The need for the PRO14 to up its television revenue, coupled with the displaced duo finding themselves without a league, has made for an unusually speedy marriage, and the Cheetahs have had to negotiate a number of hurdles ahead of Friday's opener.

Currently involved in Currie Cup action - the Cheetahs top the table of their domestic competition which will be restructured ahead of next year - the Bloemfontein outfit have had a hectic schedule over the last number of months.

With four players also in the Springbok squad currently boasting a two from two record in the Rugby Championship, the Cheetahs don't expect to have a full complement available until the New Year but, even in a season that began back in February, Duncan is not overly concerned about his charges burning out before the spring of 2018.

"When our team is at full strength, I'm confident that we can put together a team that is going to compete," he said.

"We will be starting the competition with a few niggles from the back end of Super Rugby and the start of the Currie Cup, but I'm confident.

"This is an opportunity to compare our strength with the Northern Hemisphere and this is what our supporters have been asking for.

"In terms of player management and player welfare, we've been giving the players time off during Super Rugby.

"We've also rotated during the Currie Cup with a different team.

"Really it's only a challenge up until November time and we have to take into account that we don't play in the European competitions, so we have those weekends built in.

"We don't play from December 2 to January 6, so that's an extended break too.

"When we come back then it's on for two weeks off for two weeks, that sort of thing.
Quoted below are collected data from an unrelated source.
/-- A tick moves each ramp in flight one step along its line and leaves a ramp at rest alone (R181). -/
def Obligations.TickMovesBothRamps : Prop :=
  ∀ (s : State) (rest : List Event), Inv s → s.input = .tick :: rest →
    ∃ t, step s = .next t ∧ RampMoved s.cfg.ramp s.modUnit t.modUnit ∧
      RampMoved s.cfg.ramp s.cutUnit t.cutUnit

/-- A tick of a started engine advances the LFO phase by the increment of the modulation rate it has just reached,
modulo 2^32; before `START` the phase stands (R182). -/
def Obligations.TickAdvancesTheLfoPhase : Prop :=
  ∀ (s : State) (rest : List Event), s.input = .tick :: rest →
    ∃ t, step s = .next t ∧
      (s.run = true → t.ph.toNat = (s.ph.toNat + t.modUnit.cur.toNat * 2 ^ 20 / s.cfg.fs) % 2 ^ 32) ∧
      (s.run = false → t.ph = s.ph)

/-- A tick in ATTACKING counts, puts the gain on the attack line, never lowers it, and at the end of the line is at
`ONE` and leaves the state (R183). -/
def Obligations.TickInAttackFollowsTheLine : Prop :=
  ∀ (s : State) (rest : List Event), Inv s → s.input = .tick :: rest → s.envState = .attacking →
    ∃ t, step s = .next t ∧ t.envCnt.toNat = s.envCnt.toNat + 1 ∧ t.envE0 = s.envE0 ∧
      t.env.toNat = s.envE0.toNat + (16777216 - s.envE0.toNat) * (s.envCnt.toNat + 1) / s.cfg.attack ∧
      s.env.toNat ≤ t.env.toNat ∧
      (s.envCnt.toNat + 1 < s.cfg.attack → t.envState = .attacking) ∧
      (s.envCnt.toNat + 1 = s.cfg.attack → t.env.toNat = 16777216 ∧
        t.envState = if 0 < s.cfg.hold then .holding else .releasing)

/-- A tick in HOLDING counts, keeps the gain at `ONE`, and at `ATTACK + HOLD` starts the release (R184). -/
def Obligations.TickInHoldCountsToTheRelease : Prop :=
  ∀ (s : State) (rest : List Event), Inv s → s.input = .tick :: rest → s.envState = .holding →
    ∃ t, step s = .next t ∧ t.envCnt.toNat = s.envCnt.toNat + 1 ∧ t.envE0 = s.envE0 ∧
      t.env.toNat = 16777216 ∧
      t.envState = if s.envCnt.toNat + 1 = s.cfg.attack + s.cfg.hold then .releasing else .holding

/-- A tick in RELEASING multiplies the gain by `RMUL / 2^32`, rounded down, which lowers any gain above 0, and at 0
the envelope is IDLE; the counter and the ramp's start stay (R186). -/
def Obligations.TickInReleaseDecaysTheGain : Prop :=
  ∀ (s : State) (rest : List Event), Inv s → s.input = .tick :: rest → s.envState = .releasing →
    ∃ t, step s = .next t ∧ t.envCnt = s.envCnt ∧ t.envE0 = s.envE0 ∧
      t.env.toNat = s.env.toNat * s.cfg.rmul / 2 ^ 32 ∧
      (1 ≤ s.env.toNat → t.env.toNat < s.env.toNat) ∧
      (s.cfg.release = 0 → t.env = 0) ∧
      t.envState = if t.env = 0 then .idle else .releasing

/-- A tick counts the armed visual-off timer down; at 1 or 0 it disarms it and pulses `visoff_o`; a timer that is
not armed stays, and there is no pulse (R187). -/
def Obligations.TickCountsTheVisualTimer : Prop :=
  ∀ (s : State) (rest : List Event), s.input = .tick :: rest →
    ∃ t, step s = .next t ∧
      (s.visPend = false → t.vis = s.vis ∧ t.visPend = false ∧ t.visoff = false) ∧
      (s.visPend = true → s.vis.toNat ≤ 1 → t.vis = 0 ∧ t.visPend = false ∧ t.visoff = true) ∧
      (s.visPend = true → 1 < s.vis.toNat →
        t.vis.toNat = s.vis.toNat - 1 ∧ t.visPend = true ∧ t.visoff = false)

/-- `LFO_OUT` is the floored product of depth and shape while the engine runs, 0 otherwise and with depth 0, and
never exceeds the depth (R193). -/
def Obligations.LfoOutputIsTheScaledShape : Prop :=
  ∀ s : State, s.cfg.Limits →
    (s.run = true →
      lfoOut s = ⌊((s.cfg.depth : ℚ) * (lfoShapeAt s.cfg.lfoShape s.ph.toNat : ℤ) / 2 ^ 15 : ℚ)⌋) ∧
    (s.run = false → lfoOut s = 0) ∧ (s.cfg.depth = 0 → lfoOut s = 0) ∧
    -(s.cfg.depth : Int) ≤ lfoOut s ∧ lfoOut s ≤ s.cfg.depth

/-- `cut_o` and register 0x3B are the knob's cutoff plus `LFO_OUT`, saturated, while register 0x3A reads the knob's
cutoff itself (R194). -/
def Obligations.CutoffOutputIsModulatedAndSaturated : Prop :=
  ∀ s : State,
    (cutOut s).toNat = (min (max ((s.cutUnit.cur.toNat : Int) + lfoOut s) 0) 4294967295).toNat ∧
    (outPorts s).cutO = cutOut s ∧ regRead s 0x3B = some (cutOut s) ∧ regRead s 0x3A = some s.cutUnit.cur

/-! ### The machine as a whole -/

/-- Every step keeps the invariant (R23, R31, R35, R190, R313). -/
def Obligations.EveryStepKeepsTheInvariant : Prop :=
  ∀ s t : State, Inv s → step s = .next t → Inv t

/-- The invariant holds after reset, for every configuration that is a DVE, and at the model's reset state, whose
configuration T is the model's choice (log 2). -/
def Obligations.ResetStateMeetsTheInvariant : Prop :=
  (∀ c : Config, c.WellFormed → Inv (State.resetOf c)) ∧ Inv State.reset

/-- The reset event gives every register its value of the table of R54, whatever the state before, and pulses nothing
(R54, R300). What it does to the trace is not said here (log 12). -/
def Obligations.ResetEventGivesTheResetTable : Prop :=
  ∀ (s : State) (rest : List Event), s.input = .reset :: rest →
    ∃ t, step s = .next t ∧ t =
      { cfg := s.cfg
        voice1 := { widx := 0, oidx := 0, note := 0, freq := pitch s.cfg.voice1 0 0 }
        voice2 := { widx := 0, oidx := 0, note := 0, freq := pitch s.cfg.voice2 0 0 }
        run := false, bound := false, mode := .play
        envState := .idle, env := 0, envE0 := 0, envCnt := 0
        modPos := 0, filtPos := 0
        modUnit := { cur := saturated s.cfg.modMin, start := saturated s.cfg.modMin,
                     tgt := saturated s.cfg.modMin, rc := 0, act := false }
        cutUnit := { cur := saturated s.cfg.filtMin, start := saturated s.cfg.filtMin,
                     tgt := saturated s.cfg.filtMin, rc := 0, act := false }
        ph := 0, geomR := 0, vis := 0, visPend := false
        fault := false, fcode := 0, fcmd := 0
        rdata := 0, redraw := false, visoff := false, input := t.input }

/-- With no command presented, any number of ticks leaves the reset state unchanged (R302). -/
def Obligations.TicksAloneLeaveTheResetState : Prop :=
  ∀ (c : Config) (k : Nat),
    runSteps k { State.resetOf c with input := List.replicate k .tick } = .next (State.resetOf c)

/-- One undisturbed note, by `HIT` or by a decoder press: after the hit and `k` ticks the gain is on the attack line up to `ATTACK`, at `ONE` up to
`ATTACK + HOLD`, where the release begins, and below `ONE` afterwards, at most `ONE * (RMUL / 2^32)^m` after `m`
ticks of release (R188). -/
def Obligations.UndisturbedNoteFollowsItsEnvelope : Prop :=
  ∀ (s : State) (i : Instr) (k : Nat), Inv s → IsHit s i →
    s.input = .cmd (encode i) :: List.replicate k .tick →
    ∃ f : State, runSteps (k + 1) s = .next f ∧
      (1 ≤ k → k ≤ s.cfg.attack →
        f.env.toNat = s.env.toNat + (16777216 - s.env.toNat) * k / s.cfg.attack) ∧
      (k < s.cfg.attack → f.envState = .attacking) ∧
      (s.cfg.attack ≤ k → k ≤ s.cfg.attack + s.cfg.hold → f.env.toNat = 16777216) ∧
      (s.cfg.attack ≤ k → k < s.cfg.attack + s.cfg.hold → f.envState = .holding) ∧
      (k = s.cfg.attack + s.cfg.hold → f.envState = .releasing) ∧
      (s.cfg.attack + s.cfg.hold < k → f.env.toNat < 16777216) ∧
      (∀ m, k = s.cfg.attack + s.cfg.hold + m →
        f.env.toNat * (2 ^ 32) ^ m ≤ 16777216 * s.cfg.rmul ^ m)

/-- The 5% property: `RELEASE` ticks after the release began the gain is at most 0.0498 of what it was then
(equal only at gain 0), so an undisturbed note is below a twentieth of `ONE` after `ATTACK + HOLD + RELEASE` ticks (R189; for `RELEASE = 0` the
gain drops one tick later, R186, log 11). -/
def Obligations.ReleaseDecaysBelowFivePercent : Prop :=
  (∀ s : State, Inv s → s.envState = .releasing → 1 ≤ s.cfg.release →
    s.input = List.replicate s.cfg.release .tick →
    ∃ f : State, runSteps s.cfg.release s = .next f ∧ 10000 * f.env.toNat ≤ 498 * s.env.toNat) ∧
  (∀ (s : State) (i : Instr), Inv s → IsHit s i → 1 ≤ s.cfg.release →
    s.input = .cmd (encode i) ::
      List.replicate (s.cfg.attack + s.cfg.hold + s.cfg.release) .tick →
    ∃ f : State, runSteps (s.cfg.attack + s.cfg.hold + s.cfg.release + 1) s = .next f ∧
      20 * f.env.toNat < 16777216)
During that time the guys will be hungry for rugby."

For back-rower Niell Jordaan, worries about what will be a 15-month season pale in comparison to the concerns that were facing the squad earlier this year when it first emerged their Super Rugby place was under threat.

"At the beginning of the year, nobody would have suspected we'd be in the PRO14," he admitted.

"When we heard we were axed from Super Rugby there was a lot of doubt about the future. For two weeks or so, we didn't really know.

"Guys were going crazy phoning agents, saying they wanted to leave, but luckily Rory came in and said there was the PRO14 opportunity and that really settled everyone down to stick around and wait this thing out.

"I think the guys are all excited and, any challenges that there might be, we'll figure it out as we go."

While that concluding statement could equally apply to the whole concept, there is no doubt that plenty more neutrals will be tuning in on Friday to see the experiment's earliest returns.